Energy management software is creating a massive integration challenge for its users, with companies buying up to eight different applications to meet 12 different usage scenarios, according to research from Verdantix.
The Buyers’ Guide to Energy Management Software outlines eight major software categories: commercial building energy management; enterprise energy management; energy purchasing, billing and reporting; manufacturing energy management; demand-response; facility energy modelling and certification; ICT infrastructure energy management; and PC power management.
A survey carried out for the report found that software companies have customers for each application in nearly every sector, though market penetration is highest in the retail, government, education, technology, real estate and telecoms sectors. Media, basic resources, travel and leisure have the lowest rates of energy software adoption.
The survey covered 33 software vendors and 16 software buyers.
According to Verdantix, the huge variety of energy-consuming assets, including lights, security systems, HVAC, boilers, elevators, servers, routers and manufacturing equipment, means no single application will collect the data from all energy consuming end points.
Verdantix said that suppliers have mainly responded to the integration challenge using in-house resources: 64 percent of the software suppliers in the survey have developed their own wrap-around energy services while a further 12 percent partner for energy services such as data collection, processing, analysis and energy procurement.
It said that IT services firms like Accenture, Capgemini and Infosys have the skills to help their software partners crack IT systems integration. But it warned that connecting up the software to creaking, analogue systems to automate data collection and control devices will be costly and very slow.
The last several years have seen a boom in energy management software, with 38 new applications launched since January 2009, Verdantix said. Releases of entirely new applications peaked in 2009 with 21 product launches.
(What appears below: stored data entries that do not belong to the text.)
@[simp] theorem State.modRd_frame (s : State) (c : Nat) (f : Rdsp → Rdsp) :
    (s.modRd c f).pending = s.pending ∧ (s.modRd c f).base = s.base ∧ (s.modRd c f).frame = s.frame ∧
    (s.modRd c f).ticks = s.ticks ∧ (s.modRd c f).jumps = s.jumps ∧ (s.modRd c f).boots = s.boots ∧
    (s.modRd c f).mode = s.mode ∧ (s.modRd c f).power = s.power ∧ (s.modRd c f).boot = s.boot ∧
    (s.modRd c f).modes = s.modes ∧ (s.modRd c f).regs = s.regs ∧ (s.modRd c f).shadow = s.shadow ∧
    (s.modRd c f).dirty = s.dirty ∧ (s.modRd c f).latches = s.latches ∧ (s.modRd c f).staging = s.staging ∧
    (s.modRd c f).mem = s.mem ∧ (s.modRd c f).host = s.host ∧ (s.modRd c f).commits = s.commits ∧
    (s.modRd c f).seqs = s.seqs ∧ (s.modRd c f).tqueues = s.tqueues ∧ (s.modRd c f).plays = s.plays ∧
    (s.modRd c f).clusters = s.clusters ∧ (s.modRd c f).slots = s.slots ∧ (s.modRd c f).inputs = s.inputs ∧
    (s.modRd c f).dbits = s.dbits ∧ (s.modRd c f).dlog = s.dlog ∧ (s.modRd c f).dwrites = s.dwrites ∧
    (s.modRd c f).perc = s.perc ∧ (s.modRd c f).mes = s.mes ∧ (s.modRd c f).trks = s.trks ∧
    (s.modRd c f).baselines = s.baselines ∧ (s.modRd c f).cap = s.cap ∧ (s.modRd c f).gols = s.gols ∧
    (s.modRd c f).sync = s.sync ∧ (s.modRd c f).ntu = s.ntu ∧ (s.modRd c f).biases = s.biases ∧
    (s.modRd c f).stages = s.stages ∧ (s.modRd c f).markers = s.markers ∧ (s.modRd c f).voices = s.voices ∧
    (s.modRd c f).chains = s.chains ∧ (s.modRd c f).dac = s.dac ∧ (s.modRd c f).was = s.was ∧
    (s.modRd c f).past = s.past ∧ (s.modRd c f).acqPast = s.acqPast ∧ (s.modRd c f).therm = s.therm ∧
    (s.modRd c f).bar = s.bar ∧ (s.modRd c f).spi = s.spi ∧ (s.modRd c f).phase = s.phase ∧
    (s.modRd c f).freeCtr = s.freeCtr := by
  and_intros <;> rfl

@[simp] theorem State.modMe_frame (s : State) (c : Nat) (f : Me → Me) :
    (s.modMe c f).pending = s.pending ∧ (s.modMe c f).base = s.base ∧ (s.modMe c f).frame = s.frame ∧
    (s.modMe c f).ticks = s.ticks ∧ (s.modMe c f).jumps = s.jumps ∧ (s.modMe c f).boots = s.boots ∧
    (s.modMe c f).mode = s.mode ∧ (s.modMe c f).power = s.power ∧ (s.modMe c f).boot = s.boot ∧
    (s.modMe c f).modes = s.modes ∧ (s.modMe c f).regs = s.regs ∧ (s.modMe c f).shadow = s.shadow ∧
    (s.modMe c f).dirty = s.dirty ∧ (s.modMe c f).latches = s.latches ∧ (s.modMe c f).staging = s.staging ∧
    (s.modMe c f).mem = s.mem ∧ (s.modMe c f).host = s.host ∧ (s.modMe c f).commits = s.commits ∧
    (s.modMe c f).seqs = s.seqs ∧ (s.modMe c f).tqueues = s.tqueues ∧ (s.modMe c f).plays = s.plays ∧
    (s.modMe c f).clusters = s.clusters ∧ (s.modMe c f).slots = s.slots ∧ (s.modMe c f).inputs = s.inputs ∧
    (s.modMe c f).dbits = s.dbits ∧ (s.modMe c f).dlog = s.dlog ∧ (s.modMe c f).dwrites = s.dwrites ∧
    (s.modMe c f).perc = s.perc ∧ (s.modMe c f).rdsps = s.rdsps ∧ (s.modMe c f).trks = s.trks ∧
    (s.modMe c f).baselines = s.baselines ∧ (s.modMe c f).cap = s.cap ∧ (s.modMe c f).gols = s.gols ∧
    (s.modMe c f).sync = s.sync ∧ (s.modMe c f).ntu = s.ntu ∧ (s.modMe c f).biases = s.biases ∧
    (s.modMe c f).stages = s.stages ∧ (s.modMe c f).markers = s.markers ∧ (s.modMe c f).voices = s.voices ∧
    (s.modMe c f).chains = s.chains ∧ (s.modMe c f).dac = s.dac ∧ (s.modMe c f).was = s.was ∧
    (s.modMe c f).past = s.past ∧ (s.modMe c f).acqPast = s.acqPast ∧ (s.modMe c f).therm = s.therm ∧
    (s.modMe c f).bar = s.bar ∧ (s.modMe c f).spi = s.spi ∧ (s.modMe c f).phase = s.phase ∧
    (s.modMe c f).freeCtr = s.freeCtr := by
  and_intros <;> rfl

@[simp] theorem State.modTrk_frame (s : State) (c : Nat) (f : Trk → Trk) :
    (s.modTrk c f).pending = s.pending ∧ (s.modTrk c f).base = s.base ∧ (s.modTrk c f).frame = s.frame ∧
    (s.modTrk c f).ticks = s.ticks ∧ (s.modTrk c f).jumps = s.jumps ∧ (s.modTrk c f).boots = s.boots ∧
    (s.modTrk c f).mode = s.mode ∧ (s.modTrk c f).power = s.power ∧ (s.modTrk c f).boot = s.boot ∧
    (s.modTrk c f).modes = s.modes ∧ (s.modTrk c f).regs = s.regs ∧ (s.modTrk c f).shadow = s.shadow ∧
    (s.modTrk c f).dirty = s.dirty ∧ (s.modTrk c f).latches = s.latches ∧ (s.modTrk c f).staging = s.staging ∧
    (s.modTrk c f).mem = s.mem ∧ (s.modTrk c f).host = s.host ∧ (s.modTrk c f).commits = s.commits ∧
    (s.modTrk c f).seqs = s.seqs ∧ (s.modTrk c f).tqueues = s.tqueues ∧ (s.modTrk c f).plays = s.plays ∧
    (s.modTrk c f).clusters = s.clusters ∧ (s.modTrk c f).slots = s.slots ∧ (s.modTrk c f).inputs = s.inputs ∧
    (s.modTrk c f).dbits = s.dbits ∧ (s.modTrk c f).dlog = s.dlog ∧ (s.modTrk c f).dwrites = s.dwrites ∧
    (s.modTrk c f).perc = s.perc ∧ (s.modTrk c f).rdsps = s.rdsps ∧ (s.modTrk c f).mes = s.mes ∧
    (s.modTrk c f).baselines = s.baselines ∧ (s.modTrk c f).cap = s.cap ∧ (s.modTrk c f).gols = s.gols ∧
    (s.modTrk c f).sync = s.sync ∧ (s.modTrk c f).ntu = s.ntu ∧ (s.modTrk c f).biases = s.biases ∧
    (s.modTrk c f).stages = s.stages ∧ (s.modTrk c f).markers = s.markers ∧ (s.modTrk c f).voices = s.voices ∧
    (s.modTrk c f).chains = s.chains ∧ (s.modTrk c f).dac = s.dac ∧ (s.modTrk c f).was = s.was ∧
    (s.modTrk c f).past = s.past ∧ (s.modTrk c f).acqPast = s.acqPast ∧ (s.modTrk c f).therm = s.therm ∧
    (s.modTrk c f).bar = s.bar ∧ (s.modTrk c f).spi = s.spi ∧ (s.modTrk c f).phase = s.phase ∧
    (s.modTrk c f).freeCtr = s.freeCtr := by
  and_intros <;> rfl

@[simp] theorem State.modGol_frame (s : State) (p : Nat) (f : Gol → Gol) :
    (s.modGol p f).pending = s.pending ∧ (s.modGol p f).base = s.base ∧ (s.modGol p f).frame = s.frame ∧
    (s.modGol p f).ticks = s.ticks ∧ (s.modGol p f).jumps = s.jumps ∧ (s.modGol p f).boots = s.boots ∧
    (s.modGol p f).mode = s.mode ∧ (s.modGol p f).power = s.power ∧ (s.modGol p f).boot = s.boot ∧
    (s.modGol p f).modes = s.modes ∧ (s.modGol p f).regs = s.regs ∧ (s.modGol p f).shadow = s.shadow ∧
    (s.modGol p f).dirty = s.dirty ∧ (s.modGol p f).latches = s.latches ∧ (s.modGol p f).staging = s.staging ∧
    (s.modGol p f).mem = s.mem ∧ (s.modGol p f).host = s.host ∧ (s.modGol p f).commits = s.commits ∧
    (s.modGol p f).seqs = s.seqs ∧ (s.modGol p f).tqueues = s.tqueues ∧ (s.modGol p f).plays = s.plays ∧
    (s.modGol p f).clusters = s.clusters ∧ (s.modGol p f).slots = s.slots ∧ (s.modGol p f).inputs = s.inputs ∧
    (s.modGol p f).dbits = s.dbits ∧ (s.modGol p f).dlog = s.dlog ∧ (s.modGol p f).dwrites = s.dwrites ∧
    (s.modGol p f).perc = s.perc ∧ (s.modGol p f).rdsps = s.rdsps ∧ (s.modGol p f).mes = s.mes ∧
    (s.modGol p f).trks = s.trks ∧ (s.modGol p f).baselines = s.baselines ∧ (s.modGol p f).cap = s.cap ∧
    (s.modGol p f).sync = s.sync ∧ (s.modGol p f).ntu = s.ntu ∧ (s.modGol p f).biases = s.biases ∧
    (s.modGol p f).stages = s.stages ∧ (s.modGol p f).markers = s.markers ∧ (s.modGol p f).voices = s.voices ∧
    (s.modGol p f).chains = s.chains ∧ (s.modGol p f).dac = s.dac ∧ (s.modGol p f).was = s.was ∧
    (s.modGol p f).past = s.past ∧ (s.modGol p f).acqPast = s.acqPast ∧ (s.modGol p f).therm = s.therm ∧
    (s.modGol p f).bar = s.bar ∧ (s.modGol p f).spi = s.spi ∧ (s.modGol p f).phase = s.phase ∧
    (s.modGol p f).freeCtr = s.freeCtr := by
  and_intros <;> rfl

@[simp] theorem State.modBias_frame (s : State) (b : Nat) (f : Bias → Bias) :
    (s.modBias b f).pending = s.pending ∧ (s.modBias b f).base = s.base ∧ (s.modBias b f).frame = s.frame ∧
    (s.modBias b f).ticks = s.ticks ∧ (s.modBias b f).jumps = s.jumps ∧ (s.modBias b f).boots = s.boots ∧
    (s.modBias b f).mode = s.mode ∧ (s.modBias b f).power = s.power ∧ (s.modBias b f).boot = s.boot ∧
    (s.modBias b f).modes = s.modes ∧ (s.modBias b f).regs = s.regs ∧ (s.modBias b f).shadow = s.shadow ∧
    (s.modBias b f).dirty = s.dirty ∧ (s.modBias b f).latches = s.latches ∧ (s.modBias b f).staging = s.staging ∧
    (s.modBias b f).mem = s.mem ∧ (s.modBias b f).host = s.host ∧ (s.modBias b f).commits = s.commits ∧
    (s.modBias b f).seqs = s.seqs ∧ (s.modBias b f).tqueues = s.tqueues ∧ (s.modBias b f).plays = s.plays ∧
    (s.modBias b f).clusters = s.clusters ∧ (s.modBias b f).slots = s.slots ∧ (s.modBias b f).inputs = s.inputs ∧
    (s.modBias b f).dbits = s.dbits ∧ (s.modBias b f).dlog = s.dlog ∧ (s.modBias b f).dwrites = s.dwrites ∧
    (s.modBias b f).perc = s.perc ∧ (s.modBias b f).rdsps = s.rdsps ∧ (s.modBias b f).mes = s.mes ∧
    (s.modBias b f).trks = s.trks ∧ (s.modBias b f).baselines = s.baselines ∧ (s.modBias b f).cap = s.cap ∧
    (s.modBias b f).gols = s.gols ∧ (s.modBias b f).sync = s.sync ∧ (s.modBias b f).ntu = s.ntu ∧
    (s.modBias b f).stages = s.stages ∧ (s.modBias b f).markers = s.markers ∧ (s.modBias b f).voices = s.voices ∧
    (s.modBias b f).chains = s.chains ∧ (s.modBias b f).dac = s.dac ∧ (s.modBias b f).was = s.was ∧
    (s.modBias b f).past = s.past ∧ (s.modBias b f).acqPast = s.acqPast ∧ (s.modBias b f).therm = s.therm ∧
    (s.modBias b f).bar = s.bar ∧ (s.modBias b f).spi = s.spi ∧ (s.modBias b f).phase = s.phase ∧
    (s.modBias b f).freeCtr = s.freeCtr := by
  and_intros <;> rfl

@[simp] theorem State.modMarker_frame (s : State) (m : Nat) (f : Marker → Marker) :
    (s.modMarker m f).pending = s.pending ∧ (s.modMarker m f).base = s.base ∧ (s.modMarker m f).frame = s.frame ∧
    (s.modMarker m f).ticks = s.ticks ∧ (s.modMarker m f).jumps = s.jumps ∧ (s.modMarker m f).boots = s.boots ∧
    (s.modMarker m f).mode = s.mode ∧ (s.modMarker m f).power = s.power ∧ (s.modMarker m f).boot = s.boot ∧
    (s.modMarker m f).modes = s.modes ∧ (s.modMarker m f).regs = s.regs ∧ (s.modMarker m f).shadow = s.shadow ∧
    (s.modMarker m f).dirty = s.dirty ∧ (s.modMarker m f).latches = s.latches ∧
    (s.modMarker m f).staging = s.staging ∧ (s.modMarker m f).mem = s.mem ∧ (s.modMarker m f).host = s.host ∧
    (s.modMarker m f).commits = s.commits ∧ (s.modMarker m f).seqs = s.seqs ∧ (s.modMarker m f).tqueues = s.tqueues ∧
    (s.modMarker m f).plays = s.plays ∧ (s.modMarker m f).clusters = s.clusters ∧ (s.modMarker m f).slots = s.slots ∧
    (s.modMarker m f).inputs = s.inputs ∧ (s.modMarker m f).dbits = s.dbits ∧ (s.modMarker m f).dlog = s.dlog ∧
    (s.modMarker m f).dwrites = s.dwrites ∧ (s.modMarker m f).perc = s.perc ∧ (s.modMarker m f).rdsps = s.rdsps ∧
    (s.modMarker m f).mes = s.mes ∧ (s.modMarker m f).trks = s.trks ∧ (s.modMarker m f).baselines = s.baselines ∧
    (s.modMarker m f).cap = s.cap ∧ (s.modMarker m f).gols = s.gols ∧ (s.modMarker m f).sync = s.sync ∧
    (s.modMarker m f).ntu = s.ntu ∧ (s.modMarker m f).biases = s.biases ∧ (s.modMarker m f).stages = s.stages ∧
    (s.modMarker m f).voices = s.voices ∧ (s.modMarker m f).chains = s.chains ∧ (s.modMarker m f).dac = s.dac ∧
    (s.modMarker m f).was = s.was ∧ (s.modMarker m f).past = s.past ∧ (s.modMarker m f).acqPast = s.acqPast ∧
    (s.modMarker m f).therm = s.therm ∧ (s.modMarker m f).bar = s.bar ∧ (s.modMarker m f).spi = s.spi ∧
    (s.modMarker m f).phase = s.phase ∧ (s.modMarker m f).freeCtr = s.freeCtr := by
  and_intros <;> rfl

@[simp] theorem State.modStage_frame (s : State) (c : OutClass) (n : Nat) (f : Stage → Stage) :
    (s.modStage c n f).pending = s.pending ∧ (s.modStage c n f).base = s.base ∧ (s.modStage c n f).frame = s.frame ∧
    (s.modStage c n f).ticks = s.ticks ∧ (s.modStage c n f).jumps = s.jumps ∧ (s.modStage c n f).boots = s.boots ∧
    (s.modStage c n f).mode = s.mode ∧ (s.modStage c n f).power = s.power ∧ (s.modStage c n f).boot = s.boot ∧
    (s.modStage c n f).modes = s.modes ∧ (s.modStage c n f).regs = s.regs ∧ (s.modStage c n f).shadow = s.shadow ∧
    (s.modStage c n f).dirty = s.dirty ∧ (s.modStage c n f).latches = s.latches ∧
    (s.modStage c n f).staging = s.staging ∧ (s.modStage c n f).mem = s.mem ∧ (s.modStage c n f).host = s.host ∧
    (s.modStage c n f).commits = s.commits ∧ (s.modStage c n f).seqs = s.seqs ∧
    (s.modStage c n f).tqueues = s.tqueues ∧ (s.modStage c n f).plays = s.plays ∧
    (s.modStage c n f).clusters = s.clusters ∧ (s.modStage c n f).slots = s.slots ∧
    (s.modStage c n f).inputs = s.inputs ∧ (s.modStage c n f).dbits = s.dbits ∧ (s.modStage c n f).dlog = s.dlog ∧
    (s.modStage c n f).dwrites = s.dwrites ∧ (s.modStage c n f).perc = s.perc ∧ (s.modStage c n f).rdsps = s.rdsps ∧
    (s.modStage c n f).mes = s.mes ∧ (s.modStage c n f).trks = s.trks ∧ (s.modStage c n f).baselines = s.baselines ∧
    (s.modStage c n f).cap = s.cap ∧ (s.modStage c n f).gols = s.gols ∧ (s.modStage c n f).sync = s.sync ∧
    (s.modStage c n f).ntu = s.ntu ∧ (s.modStage c n f).biases = s.biases ∧ (s.modStage c n f).markers = s.markers ∧
    (s.modStage c n f).voices = s.voices ∧ (s.modStage c n f).chains = s.chains ∧ (s.modStage c n f).dac = s.dac ∧
    (s.modStage c n f).was = s.was ∧ (s.modStage c n f).past = s.past ∧ (s.modStage c n f).acqPast = s.acqPast ∧
    (s.modStage c n f).therm = s.therm ∧ (s.modStage c n f).bar = s.bar ∧ (s.modStage c n f).spi = s.spi ∧
    (s.modStage c n f).phase = s.phase ∧ (s.modStage c n f).freeCtr = s.freeCtr := by
  and_intros <;> rfl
In 2010 this fell to ten new apps and 2011 has seen an additional seven new energy software applications.
Verdantix identified 72 suppliers of energy management software. Of 33 suppliers surveyed, 63 percent sell to the head of energy, 53 percent to the head of facilities and 44 percent to the head of sustainability. By contrast the CFO only features as a direct contract sponsor for 28 percent of suppliers and the CIO’s team has only been a software buyer for 19 percent.
The low involvement of IT reflects the preponderance of SaaS propositions, tactical deployments and a lack of corporate IT policy on energy software, Verdantix said.
The research house said that announced VC investment in the sector in the past two years has exceeded $100 million, and it estimates an equivalent amount in corporate funding or acquisition spend by the likes of CA Technologies, IBM, IHS, Oracle and SAP.